- _Prompt_
For the listing below, return the line containing "e.start) :: loopWays pc follow r", the line containing "def loopEntry (p", and all lines in between, exactly as written and nothing else.

- _Data under study_
★ ★ ★ ★ ★ ★ ★
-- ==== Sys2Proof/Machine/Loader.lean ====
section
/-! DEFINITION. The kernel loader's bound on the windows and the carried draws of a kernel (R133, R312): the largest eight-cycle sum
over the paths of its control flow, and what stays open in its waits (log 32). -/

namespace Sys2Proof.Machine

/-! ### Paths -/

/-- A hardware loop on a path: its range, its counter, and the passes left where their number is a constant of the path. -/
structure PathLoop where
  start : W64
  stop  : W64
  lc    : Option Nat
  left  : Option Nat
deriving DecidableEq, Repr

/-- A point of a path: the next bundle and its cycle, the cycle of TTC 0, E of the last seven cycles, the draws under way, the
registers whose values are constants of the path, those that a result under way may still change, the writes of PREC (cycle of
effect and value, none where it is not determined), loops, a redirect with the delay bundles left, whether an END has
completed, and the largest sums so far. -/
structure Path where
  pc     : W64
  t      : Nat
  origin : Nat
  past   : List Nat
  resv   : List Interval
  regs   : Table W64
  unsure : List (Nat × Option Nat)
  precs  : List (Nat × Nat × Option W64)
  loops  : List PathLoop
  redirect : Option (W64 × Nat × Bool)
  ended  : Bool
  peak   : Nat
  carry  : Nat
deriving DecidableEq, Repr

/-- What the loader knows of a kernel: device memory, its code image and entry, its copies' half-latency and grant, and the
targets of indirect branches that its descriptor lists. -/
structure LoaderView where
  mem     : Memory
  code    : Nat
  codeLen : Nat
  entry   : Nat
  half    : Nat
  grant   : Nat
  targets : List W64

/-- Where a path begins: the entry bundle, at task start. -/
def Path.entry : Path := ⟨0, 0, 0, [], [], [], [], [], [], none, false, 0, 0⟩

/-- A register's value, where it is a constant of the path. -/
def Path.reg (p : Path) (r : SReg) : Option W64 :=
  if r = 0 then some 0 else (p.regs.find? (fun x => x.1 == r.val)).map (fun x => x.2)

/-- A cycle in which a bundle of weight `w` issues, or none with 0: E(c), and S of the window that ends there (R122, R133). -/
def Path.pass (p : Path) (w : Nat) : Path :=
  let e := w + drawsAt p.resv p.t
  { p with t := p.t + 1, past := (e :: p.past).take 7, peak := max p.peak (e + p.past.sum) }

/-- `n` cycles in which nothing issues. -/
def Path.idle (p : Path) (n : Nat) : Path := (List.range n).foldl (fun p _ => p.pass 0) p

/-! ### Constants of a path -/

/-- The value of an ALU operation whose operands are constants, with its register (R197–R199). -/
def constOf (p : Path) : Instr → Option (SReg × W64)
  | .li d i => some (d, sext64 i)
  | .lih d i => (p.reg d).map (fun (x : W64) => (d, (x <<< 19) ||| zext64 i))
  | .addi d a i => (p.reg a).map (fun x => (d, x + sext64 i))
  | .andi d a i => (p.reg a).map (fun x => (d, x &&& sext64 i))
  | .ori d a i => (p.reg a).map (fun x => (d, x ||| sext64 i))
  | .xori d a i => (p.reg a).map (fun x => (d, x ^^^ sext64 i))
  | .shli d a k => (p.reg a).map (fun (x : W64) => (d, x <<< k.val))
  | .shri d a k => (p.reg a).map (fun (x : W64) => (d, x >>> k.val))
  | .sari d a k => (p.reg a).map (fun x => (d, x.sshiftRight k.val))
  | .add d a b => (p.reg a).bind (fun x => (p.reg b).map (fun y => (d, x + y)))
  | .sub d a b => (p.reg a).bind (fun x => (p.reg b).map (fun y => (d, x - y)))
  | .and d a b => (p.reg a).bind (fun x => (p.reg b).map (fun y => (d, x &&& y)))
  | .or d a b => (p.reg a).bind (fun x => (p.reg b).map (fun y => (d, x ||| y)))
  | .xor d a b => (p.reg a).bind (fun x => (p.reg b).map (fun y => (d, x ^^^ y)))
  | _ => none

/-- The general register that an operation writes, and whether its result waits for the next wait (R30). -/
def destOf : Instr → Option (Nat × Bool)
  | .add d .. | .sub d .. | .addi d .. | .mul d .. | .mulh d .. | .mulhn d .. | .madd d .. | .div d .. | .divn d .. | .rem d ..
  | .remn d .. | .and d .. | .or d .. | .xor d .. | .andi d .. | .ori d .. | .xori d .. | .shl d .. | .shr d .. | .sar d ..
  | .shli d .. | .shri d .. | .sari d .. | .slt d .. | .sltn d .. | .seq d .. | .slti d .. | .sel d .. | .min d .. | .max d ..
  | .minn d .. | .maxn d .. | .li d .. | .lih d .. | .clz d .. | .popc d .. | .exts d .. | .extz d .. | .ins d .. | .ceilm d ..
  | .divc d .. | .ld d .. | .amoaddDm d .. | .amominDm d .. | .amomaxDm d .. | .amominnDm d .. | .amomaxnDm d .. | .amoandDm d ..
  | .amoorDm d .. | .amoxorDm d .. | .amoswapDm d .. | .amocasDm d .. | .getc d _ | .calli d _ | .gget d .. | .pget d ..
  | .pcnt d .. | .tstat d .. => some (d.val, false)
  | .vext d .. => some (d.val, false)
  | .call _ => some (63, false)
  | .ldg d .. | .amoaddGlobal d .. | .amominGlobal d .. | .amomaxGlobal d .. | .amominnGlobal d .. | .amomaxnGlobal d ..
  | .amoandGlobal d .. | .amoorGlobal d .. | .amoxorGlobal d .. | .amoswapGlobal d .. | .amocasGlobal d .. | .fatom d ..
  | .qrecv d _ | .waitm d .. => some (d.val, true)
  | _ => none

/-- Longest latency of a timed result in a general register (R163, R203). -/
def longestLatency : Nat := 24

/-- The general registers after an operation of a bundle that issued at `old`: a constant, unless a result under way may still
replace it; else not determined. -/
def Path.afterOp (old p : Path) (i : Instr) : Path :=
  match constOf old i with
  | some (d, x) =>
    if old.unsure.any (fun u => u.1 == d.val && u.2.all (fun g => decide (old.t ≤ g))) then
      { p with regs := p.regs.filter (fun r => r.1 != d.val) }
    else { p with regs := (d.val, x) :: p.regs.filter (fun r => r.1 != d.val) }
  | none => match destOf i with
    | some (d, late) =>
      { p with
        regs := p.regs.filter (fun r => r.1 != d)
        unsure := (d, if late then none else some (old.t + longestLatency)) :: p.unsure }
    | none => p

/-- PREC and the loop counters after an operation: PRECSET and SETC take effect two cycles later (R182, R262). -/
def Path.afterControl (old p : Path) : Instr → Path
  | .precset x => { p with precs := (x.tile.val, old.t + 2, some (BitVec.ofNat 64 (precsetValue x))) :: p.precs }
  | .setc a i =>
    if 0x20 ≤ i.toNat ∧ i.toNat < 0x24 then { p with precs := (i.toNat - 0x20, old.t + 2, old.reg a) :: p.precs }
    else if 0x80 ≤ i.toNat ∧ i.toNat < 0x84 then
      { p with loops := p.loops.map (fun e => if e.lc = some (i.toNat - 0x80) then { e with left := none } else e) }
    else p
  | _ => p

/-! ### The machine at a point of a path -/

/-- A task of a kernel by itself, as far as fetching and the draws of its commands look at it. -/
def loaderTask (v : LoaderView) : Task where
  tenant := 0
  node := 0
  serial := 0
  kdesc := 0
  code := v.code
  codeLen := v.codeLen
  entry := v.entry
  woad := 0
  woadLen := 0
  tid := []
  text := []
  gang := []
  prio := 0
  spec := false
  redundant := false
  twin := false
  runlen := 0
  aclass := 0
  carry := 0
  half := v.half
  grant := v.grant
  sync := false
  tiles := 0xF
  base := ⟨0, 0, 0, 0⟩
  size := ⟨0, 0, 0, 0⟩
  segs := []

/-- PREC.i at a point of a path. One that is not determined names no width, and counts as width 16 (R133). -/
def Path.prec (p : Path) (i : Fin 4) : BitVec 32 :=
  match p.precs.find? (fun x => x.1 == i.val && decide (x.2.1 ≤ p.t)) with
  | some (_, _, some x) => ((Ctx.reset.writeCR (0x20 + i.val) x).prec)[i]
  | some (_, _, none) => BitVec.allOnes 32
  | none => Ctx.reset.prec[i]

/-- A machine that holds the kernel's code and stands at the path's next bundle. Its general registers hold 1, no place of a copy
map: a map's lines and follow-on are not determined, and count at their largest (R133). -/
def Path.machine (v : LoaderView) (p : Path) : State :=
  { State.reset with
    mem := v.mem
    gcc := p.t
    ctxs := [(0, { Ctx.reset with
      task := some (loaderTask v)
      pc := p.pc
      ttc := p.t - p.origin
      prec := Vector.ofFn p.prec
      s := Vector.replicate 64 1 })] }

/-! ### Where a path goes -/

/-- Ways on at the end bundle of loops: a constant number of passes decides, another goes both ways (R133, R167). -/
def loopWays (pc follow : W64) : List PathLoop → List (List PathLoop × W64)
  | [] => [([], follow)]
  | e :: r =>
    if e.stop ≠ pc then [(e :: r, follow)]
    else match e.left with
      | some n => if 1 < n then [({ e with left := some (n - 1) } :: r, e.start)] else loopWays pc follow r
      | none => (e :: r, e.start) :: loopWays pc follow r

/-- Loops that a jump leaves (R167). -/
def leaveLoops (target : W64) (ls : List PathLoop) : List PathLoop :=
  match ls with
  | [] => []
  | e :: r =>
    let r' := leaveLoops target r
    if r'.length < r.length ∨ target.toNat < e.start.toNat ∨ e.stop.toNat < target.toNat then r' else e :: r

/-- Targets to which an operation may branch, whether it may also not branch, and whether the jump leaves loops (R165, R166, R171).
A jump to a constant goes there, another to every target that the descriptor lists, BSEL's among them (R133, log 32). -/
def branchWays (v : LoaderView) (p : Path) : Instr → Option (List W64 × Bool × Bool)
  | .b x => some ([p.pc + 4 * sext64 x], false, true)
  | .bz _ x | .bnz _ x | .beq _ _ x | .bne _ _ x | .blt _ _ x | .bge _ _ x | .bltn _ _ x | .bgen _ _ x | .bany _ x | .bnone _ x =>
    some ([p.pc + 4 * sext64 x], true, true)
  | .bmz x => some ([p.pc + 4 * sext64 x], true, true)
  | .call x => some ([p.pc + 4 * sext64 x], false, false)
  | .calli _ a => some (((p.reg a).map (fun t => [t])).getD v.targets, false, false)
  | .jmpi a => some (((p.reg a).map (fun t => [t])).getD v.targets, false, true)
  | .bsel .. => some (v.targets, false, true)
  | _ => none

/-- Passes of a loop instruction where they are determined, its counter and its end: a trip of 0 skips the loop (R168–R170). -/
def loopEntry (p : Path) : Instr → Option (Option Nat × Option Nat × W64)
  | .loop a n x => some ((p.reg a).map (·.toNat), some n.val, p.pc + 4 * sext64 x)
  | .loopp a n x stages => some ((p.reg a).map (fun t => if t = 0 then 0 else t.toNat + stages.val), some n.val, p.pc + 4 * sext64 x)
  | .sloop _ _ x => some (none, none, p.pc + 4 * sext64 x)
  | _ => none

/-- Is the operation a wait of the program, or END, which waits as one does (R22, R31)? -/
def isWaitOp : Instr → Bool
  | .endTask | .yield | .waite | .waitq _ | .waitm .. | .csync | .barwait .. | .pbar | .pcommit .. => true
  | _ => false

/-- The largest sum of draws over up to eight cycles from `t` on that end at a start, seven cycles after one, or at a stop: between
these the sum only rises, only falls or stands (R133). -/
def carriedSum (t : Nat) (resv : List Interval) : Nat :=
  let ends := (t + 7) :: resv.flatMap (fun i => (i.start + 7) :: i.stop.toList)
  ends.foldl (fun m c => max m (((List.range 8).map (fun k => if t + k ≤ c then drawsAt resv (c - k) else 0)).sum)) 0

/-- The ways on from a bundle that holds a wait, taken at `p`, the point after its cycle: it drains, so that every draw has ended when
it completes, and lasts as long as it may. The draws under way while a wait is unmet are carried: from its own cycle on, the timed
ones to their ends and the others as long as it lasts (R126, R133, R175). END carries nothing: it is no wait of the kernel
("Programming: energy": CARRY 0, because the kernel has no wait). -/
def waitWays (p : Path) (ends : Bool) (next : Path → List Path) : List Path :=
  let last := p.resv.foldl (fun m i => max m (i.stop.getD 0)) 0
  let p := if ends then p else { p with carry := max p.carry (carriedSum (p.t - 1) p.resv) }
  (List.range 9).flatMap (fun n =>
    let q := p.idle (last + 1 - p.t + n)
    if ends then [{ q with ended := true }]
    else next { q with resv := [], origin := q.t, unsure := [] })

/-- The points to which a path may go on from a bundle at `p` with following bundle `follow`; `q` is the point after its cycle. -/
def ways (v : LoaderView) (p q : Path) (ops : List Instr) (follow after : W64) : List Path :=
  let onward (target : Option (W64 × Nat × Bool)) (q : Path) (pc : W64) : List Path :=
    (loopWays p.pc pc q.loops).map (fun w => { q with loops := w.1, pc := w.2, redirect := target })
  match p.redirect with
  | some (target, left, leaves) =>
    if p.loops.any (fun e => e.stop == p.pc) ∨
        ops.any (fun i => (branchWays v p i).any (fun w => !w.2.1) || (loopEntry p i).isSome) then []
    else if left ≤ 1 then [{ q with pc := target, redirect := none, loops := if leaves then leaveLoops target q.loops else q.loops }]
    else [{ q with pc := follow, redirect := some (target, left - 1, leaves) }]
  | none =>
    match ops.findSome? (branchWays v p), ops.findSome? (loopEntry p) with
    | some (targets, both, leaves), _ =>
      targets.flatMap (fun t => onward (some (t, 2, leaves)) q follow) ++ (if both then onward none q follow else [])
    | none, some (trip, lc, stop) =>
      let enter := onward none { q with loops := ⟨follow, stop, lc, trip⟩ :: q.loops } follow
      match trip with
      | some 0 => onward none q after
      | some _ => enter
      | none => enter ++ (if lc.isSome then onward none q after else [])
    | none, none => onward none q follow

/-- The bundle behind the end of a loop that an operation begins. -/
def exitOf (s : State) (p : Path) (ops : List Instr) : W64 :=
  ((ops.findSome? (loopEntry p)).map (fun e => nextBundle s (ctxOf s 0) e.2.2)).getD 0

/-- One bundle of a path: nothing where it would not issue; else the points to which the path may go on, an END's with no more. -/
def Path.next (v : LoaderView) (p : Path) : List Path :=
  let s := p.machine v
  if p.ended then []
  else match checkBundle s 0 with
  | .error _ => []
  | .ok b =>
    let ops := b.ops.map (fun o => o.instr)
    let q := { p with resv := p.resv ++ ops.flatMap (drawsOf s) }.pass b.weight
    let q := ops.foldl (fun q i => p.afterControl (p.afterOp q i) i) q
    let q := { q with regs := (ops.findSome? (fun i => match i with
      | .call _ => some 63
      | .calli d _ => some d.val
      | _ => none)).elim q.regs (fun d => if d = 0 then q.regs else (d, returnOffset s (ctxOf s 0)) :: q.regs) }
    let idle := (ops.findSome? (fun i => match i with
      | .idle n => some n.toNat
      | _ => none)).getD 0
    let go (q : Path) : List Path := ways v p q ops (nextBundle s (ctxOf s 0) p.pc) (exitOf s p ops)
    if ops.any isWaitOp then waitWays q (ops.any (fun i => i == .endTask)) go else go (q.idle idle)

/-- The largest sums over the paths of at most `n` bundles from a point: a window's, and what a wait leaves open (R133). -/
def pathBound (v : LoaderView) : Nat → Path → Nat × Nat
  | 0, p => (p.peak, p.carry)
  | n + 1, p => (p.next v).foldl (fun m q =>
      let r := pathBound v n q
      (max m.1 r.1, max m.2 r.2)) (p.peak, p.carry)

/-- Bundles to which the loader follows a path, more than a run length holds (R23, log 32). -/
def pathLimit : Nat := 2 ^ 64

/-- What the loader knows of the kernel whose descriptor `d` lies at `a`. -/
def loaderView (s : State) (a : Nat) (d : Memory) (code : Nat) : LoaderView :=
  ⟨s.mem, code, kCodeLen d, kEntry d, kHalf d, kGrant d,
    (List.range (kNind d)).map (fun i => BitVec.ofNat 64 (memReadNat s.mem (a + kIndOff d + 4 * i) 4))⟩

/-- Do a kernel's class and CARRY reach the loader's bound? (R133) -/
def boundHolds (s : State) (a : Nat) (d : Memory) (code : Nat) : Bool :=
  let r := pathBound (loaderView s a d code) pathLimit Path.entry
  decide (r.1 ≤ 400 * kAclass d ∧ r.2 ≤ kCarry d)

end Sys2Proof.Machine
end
★ ★ ★ ★ ★ ★ ★
- _Exercise solution_
      | none => (e :: r, e.start) :: loopWays pc follow r

/-- Loops that a jump leaves (R167). -/
def leaveLoops (target : W64) (ls : List PathLoop) : List PathLoop :=
  match ls with
  | [] => []
  | e :: r =>
    let r' := leaveLoops target r
    if r'.length < r.length ∨ target.toNat < e.start.toNat ∨ e.stop.toNat < target.toNat then r' else e :: r

/-- Targets to which an operation may branch, whether it may also not branch, and whether the jump leaves loops (R165, R166, R171).
A jump to a constant goes there, another to every target that the descriptor lists, BSEL's among them (R133, log 32). -/
def branchWays (v : LoaderView) (p : Path) : Instr → Option (List W64 × Bool × Bool)
  | .b x => some ([p.pc + 4 * sext64 x], false, true)
  | .bz _ x | .bnz _ x | .beq _ _ x | .bne _ _ x | .blt _ _ x | .bge _ _ x | .bltn _ _ x | .bgen _ _ x | .bany _ x | .bnone _ x =>
    some ([p.pc + 4 * sext64 x], true, true)
  | .bmz x => some ([p.pc + 4 * sext64 x], true, true)
  | .call x => some ([p.pc + 4 * sext64 x], false, false)
  | .calli _ a => some (((p.reg a).map (fun t => [t])).getD v.targets, false, false)
  | .jmpi a => some (((p.reg a).map (fun t => [t])).getD v.targets, false, true)
  | .bsel .. => some (v.targets, false, true)
  | _ => none

/-- Passes of a loop instruction where they are determined, its counter and its end: a trip of 0 skips the loop (R168–R170). -/
def loopEntry (p : Path) : Instr → Option (Option Nat × Option Nat × W64)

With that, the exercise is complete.